Rough Rice

Throughout History:

Rice was first cultivated in China where it was a staple in their diet. It spread from China and reached the shores of India and Sri Lanka. Overtime, it was distributed throughout Southeast and Central Asia. West Asia was able to get ahold of rice through Alexander the Great’s armies.

It arrived on the shores of Europe much later, at the same time the East African traders brought rice they had received from India and Indonesia to the African continent. The people in the middle ages believed that rice fields were breeding grounds for mosquitos that carried malaria.

Rice was only brought recently to the Americans during the 16th and 17th century and the Americans quickly began to grow and harvest rice and by the 1700s began exporting rice to England.

Today, rice is grown mainly in the following States: Arkansas, California, Louisiana, Mississippi, and Texas.

Rice in the Market:

Since its cultivation, rice has become one of the top three staple foods in the world. However, rice consumption in both China and India result into direct weak exports. This is because only a small percentage of rice production in the world is really available for trade, leaving small rice-producing like Thailand, the United States, and Vietnam in the front of exporting rice.

Rough rice futures are becoming relatively popular commodity among investors and speculators. This is thanks to its invaluable status as a staple food source in both China and India backed by its export shares from a small number of producers.
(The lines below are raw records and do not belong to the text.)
-- Machine/Power.lean

@[simp] theorem State.modBus_frame (s : State) (f : BusDie → BusDie) : (State.modBus s f).pending = s.pending ∧ (State.modBus s f).mem = s.mem := by
  simp [State.modBus]
@[simp] theorem State.modHot_frame (s : State) (p : Nat) (f : Hot → Hot) : (State.modHot s p f).pending = s.pending ∧ (State.modHot s p f).mem = s.mem := by
  simp [State.modHot]
@[simp] theorem State.setBstate_frame (s : State) (b : Nat) : (State.setBstate s b).pending = s.pending ∧ (State.setBstate s b).mem = s.mem := by
  simp [State.setBstate]
@[simp] theorem State.setSstate_frame (s : State) (b : Nat) : (State.setSstate s b).pending = s.pending ∧ (State.setSstate s b).mem = s.mem := by
  simp [State.setSstate]
@[simp] theorem State.bevent_frame (s : State) (bits : Word) : (State.bevent s bits).pending = s.pending ∧ (State.bevent s bits).mem = s.mem := by
  simp [State.bevent]
@[simp] theorem State.sevent_frame (s : State) (bits : Word) : (State.sevent s bits).pending = s.pending ∧ (State.sevent s bits).mem = s.mem := by
  simp [State.sevent]
@[simp] theorem State.pevent_frame (s : State) (p : Nat) (bits : Word) : (State.pevent s p bits).pending = s.pending ∧ (State.pevent s p bits).mem = s.mem := by
  simp [State.pevent]
@[simp] theorem State.restoreCheck_frame (s : State) : (State.restoreCheck s).pending = s.pending ∧ (State.restoreCheck s).mem = s.mem := by
  simp [State.restoreCheck]
@[simp] theorem State.setPst_frame (s : State) (p st : Nat) : (State.setPst s p st).pending = s.pending ∧ (State.setPst s p st).mem = s.mem := by
  simp [State.setPst]
@[simp] theorem State.portInrush_frame (s : State) (p : Nat) : (State.portInrush s p).pending = s.pending ∧ (State.portInrush s p).mem = s.mem := by
  simp [State.portInrush]
@[simp] theorem State.portShed_frame (s : State) (p reason : Nat) : (State.portShed s p reason).pending = s.pending ∧ (State.portShed s p reason).mem = s.mem := by
  simp [State.portShed]
@[simp] theorem State.portOff_frame (s : State) (p : Nat) : (State.portOff s p).pending = s.pending ∧ (State.portOff s p).mem = s.mem := by
  simp [State.portOff]
@[simp] theorem State.portAsh_frame (s : State) (p : Nat) : (State.portAsh s p).pending = s.pending ∧ (State.portAsh s p).mem = s.mem := by
  simp [State.portAsh]
@[simp] theorem State.portUpset_frame (s : State) (p kind : Nat) : (State.portUpset s p kind).pending = s.pending ∧ (State.portUpset s p kind).mem = s.mem := by
  simp [State.portUpset]
@[simp] theorem State.hardSignature_frame (s : State) (p kind : Nat) : (State.hardSignature s p kind).pending = s.pending ∧ (State.hardSignature s p kind).mem = s.mem := by
  simp [State.hardSignature]
@[simp] theorem State.portBackoff_frame (s : State) (p : Nat) : (State.portBackoff s p).pending = s.pending ∧ (State.portBackoff s p).mem = s.mem := by
  simp [State.portBackoff]
@[simp] theorem State.fetCooled_frame (s : State) (p : Nat) (temp : BitVec 8) : (State.fetCooled s p temp).pending = s.pending ∧ (State.fetCooled s p temp).mem = s.mem := by
  simp [State.fetCooled]
@[simp] theorem State.inrushComplete_frame (s : State) (p : Nat) : (State.inrushComplete s p).pending = s.pending ∧ (State.inrushComplete s p).mem = s.mem := by
  simp [State.inrushComplete]
@[simp] theorem State.pctlWrite_frame (s : State) (p : Nat) (v : Word) : (State.pctlWrite s p v).1.pending = s.pending ∧ (State.pctlWrite s p v).1.mem = s.mem := by
  simp [State.pctlWrite]
@[simp] theorem State.ashload_frame (s : State) (v : Word) : (State.ashload s v).pending = s.pending ∧ (State.ashload s v).mem = s.mem := by
  simp [State.ashload]
@[simp] theorem State.portClear_frame (s : State) (p : Nat) : (State.portClear s p).pending = s.pending ∧ (State.portClear s p).mem = s.mem := by
  simp [State.portClear]
@[simp] theorem State.pashclr_frame (s : State) (p : Nat) : (State.pashclr s p).pending = s.pending ∧ (State.pashclr s p).mem = s.mem := by
  simp [State.pashclr]
@[simp] theorem State.measurePorts_frame (s : State) (m : PowerMeas) : (State.measurePorts s m).pending = s.pending ∧ (State.measurePorts s m).mem = s.mem := by
  simp [State.measurePorts]
@[simp] theorem State.budgetTick_frame (s : State) (m : PowerMeas) : (State.budgetTick s m).pending = s.pending ∧ (State.budgetTick s m).mem = s.mem := by
  simp [State.budgetTick]
@[simp] theorem State.budgetShed_frame (s : State) : (State.budgetShed s).pending = s.pending ∧ (State.budgetShed s).mem = s.mem := by
  (unfold State.budgetShed; dsimp only; (repeat' split) <;> simp_all)
@[simp] theorem State.portRestore_frame (s : State) (p : Nat) : (State.portRestore s p).pending = s.pending ∧ (State.portRestore s p).mem = s.mem := by
  simp [State.portRestore]
@[simp] theorem State.budgetRestore_frame (s : State) : (State.budgetRestore s).pending = s.pending ∧ (State.budgetRestore s).mem = s.mem := by
  (unfold State.budgetRestore; dsimp only; (repeat' split) <;> simp_all)
@[simp] theorem State.ceilWrite_frame (s : State) (v : Word) : (State.ceilWrite s v).1.pending = s.pending ∧ (State.ceilWrite s v).1.mem = s.mem := by
  simp [State.ceilWrite]
@[simp] theorem State.chargeEval_frame (s : State) (own : BitVec 8) : (State.chargeEval s own).pending = s.pending ∧ (State.chargeEval s own).mem = s.mem := by
  (unfold State.chargeEval; dsimp only; (repeat' split) <;> simp_all)
@[simp] theorem State.chargeFull_frame (s : State) : (State.chargeFull s).pending = s.pending ∧ (State.chargeFull s).mem = s.mem := by
  simp [State.chargeFull]
@[simp] theorem State.convUpset_frame (s : State) : (State.convUpset s).pending = s.pending ∧ (State.convUpset s).mem = s.mem := by
  simp [State.convUpset]
@[simp] theorem State.convAsh_frame (s : State) : (State.convAsh s).pending = s.pending ∧ (State.convAsh s).mem = s.mem := by
  simp [State.convAsh]
@[simp] theorem State.convClear_frame (s : State) : (State.convClear s).pending = s.pending ∧ (State.convClear s).mem = s.mem := by
  simp [State.convClear]
@[simp] theorem State.ovlo_frame (s : State) : (State.ovlo s).pending = s.pending ∧ (State.ovlo s).mem = s.mem := by
  simp [State.ovlo]
@[simp] theorem State.ovloRelease_frame (s : State) : (State.ovloRelease s).pending = s.pending ∧ (State.ovloRelease s).mem = s.mem := by
  simp [State.ovloRelease]
@[simp] theorem State.logicLimit_frame (s : State) (mw : BitVec 16) : (State.logicLimit s mw).pending = s.pending ∧ (State.logicLimit s mw).mem = s.mem := by
  simp [State.logicLimit]
@[simp] theorem State.busBrownOut_frame (s : State) : (State.busBrownOut s).pending = s.pending ∧ (State.busBrownOut s).mem = s.mem := by
  simp [State.busBrownOut]
@[simp] theorem State.shedClass_frame (s : State) (c reason : Nat) : (State.shedClass s c reason).pending = s.pending ∧ (State.shedClass s c reason).mem = s.mem := by
  simp [State.shedClass]
@[simp] theorem State.switchOver_frame (s : State) (vbus : BitVec 16) : (State.switchOver s vbus).pending = s.pending ∧ (State.switchOver s vbus).mem = s.mem := by
  simp [State.switchOver]
@[simp] theorem State.classShed_frame (s : State) (c : Nat) : (State.classShed s c).pending = s.pending ∧ (State.classShed s c).mem = s.mem := by
  (unfold State.classShed; (repeat' split) <;> simp_all)
@[simp] theorem State.pmaxShed_frame (s : State) : (State.pmaxShed s).pending = s.pending ∧ (State.pmaxShed s).mem = s.mem := by
  (unfold State.pmaxShed; (repeat' split) <;> simp_all)
@[simp] theorem State.windowWarning_frame (s : State) : (State.windowWarning s).pending = s.pending ∧ (State.windowWarning s).mem = s.mem := by
  (unfold State.windowWarning; (repeat' split) <;> simp_all)
@[simp] theorem State.windowExpiry_frame (s : State) : (State.windowExpiry s).pending = s.pending ∧ (State.windowExpiry s).mem = s.mem := by
  (unfold State.windowExpiry; (repeat' split) <;> simp_all)
@[simp] theorem State.storageFloor_frame (s : State) (vstore : BitVec 16) : (State.storageFloor s vstore).pending = s.pending ∧ (State.storageFloor s vstore).mem = s.mem := by
  (unfold State.storageFloor; (repeat' split) <;> simp_all)
@[simp] theorem State.busReturn_frame (s : State) (vbus : BitVec 16) : (State.busReturn s vbus).pending = s.pending ∧ (State.busReturn s vbus).mem = s.mem := by
  (unfold State.busReturn; (repeat' split) <;> simp_all)
@[simp] theorem State.restoreStep_frame (s : State) : (State.restoreStep s).pending = s.pending ∧ (State.restoreStep s).mem = s.mem := by
  (unfold State.restoreStep; (repeat' split) <;> simp_all)
@[simp] theorem State.storageWrite_frame (s : State) (off : Nat) (v : Word) : (State.storageWrite s off v).pending = s.pending ∧ (State.storageWrite s off v).mem = s.mem := by
  simp [State.storageWrite]
@[simp] theorem State.tapply_frame (s : State) (v : Word) : (State.tapply s v).1.pending = s.pending ∧ (State.tapply s v).1.mem = s.mem := by
  simp [State.tapply]
@[simp] theorem State.powerWrite_frame (s : State) (slot off : Nat) (v : Word) : (State.powerWrite s slot off v).1.pending = s.pending ∧ (State.powerWrite s slot off v).1.mem = s.mem := by
  (unfold State.powerWrite; (repeat' split) <;> simp_all)
@[simp] theorem State.causewayLost_frame (s : State) : (State.causewayLost s).pending = s.pending ∧ (State.causewayLost s).mem = s.mem := by
  simp [State.causewayLost]
@[simp] theorem State.causewayResume_frame (s : State) : (State.causewayResume s).pending = s.pending ∧ (State.causewayResume s).mem = s.mem := by
  simp [State.causewayResume]
@[simp] theorem State.causewayAlive_frame (s : State) : (State.causewayAlive s).pending = s.pending ∧ (State.causewayAlive s).mem = s.mem := by
  simp [State.causewayAlive]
Just like every commodity, rough rice has its own ticker symbol abbreviated as RR; this is not to be confused with the ticker symbol of Rolls-Royce which is also RR. To avoid any discrepancy, rough rice also has another ticker symbol for electronic use: ZR.

Price Affecting Factors:

The price of rice is determined by several factors listed below:

  • Because of its status as a commodity, rough rice’s status as a staple food is dependent on its demand for some of the most populated nations.
  • The growing demand of rice in nations such as China and India.
  • Prices are also affected by the rise of materials used to cultivate rice such a fertilizers and fuel.

Despite being a staple food in the diets of some nations in the world, commodity exchanges around the world have caused development for contracts to take some time.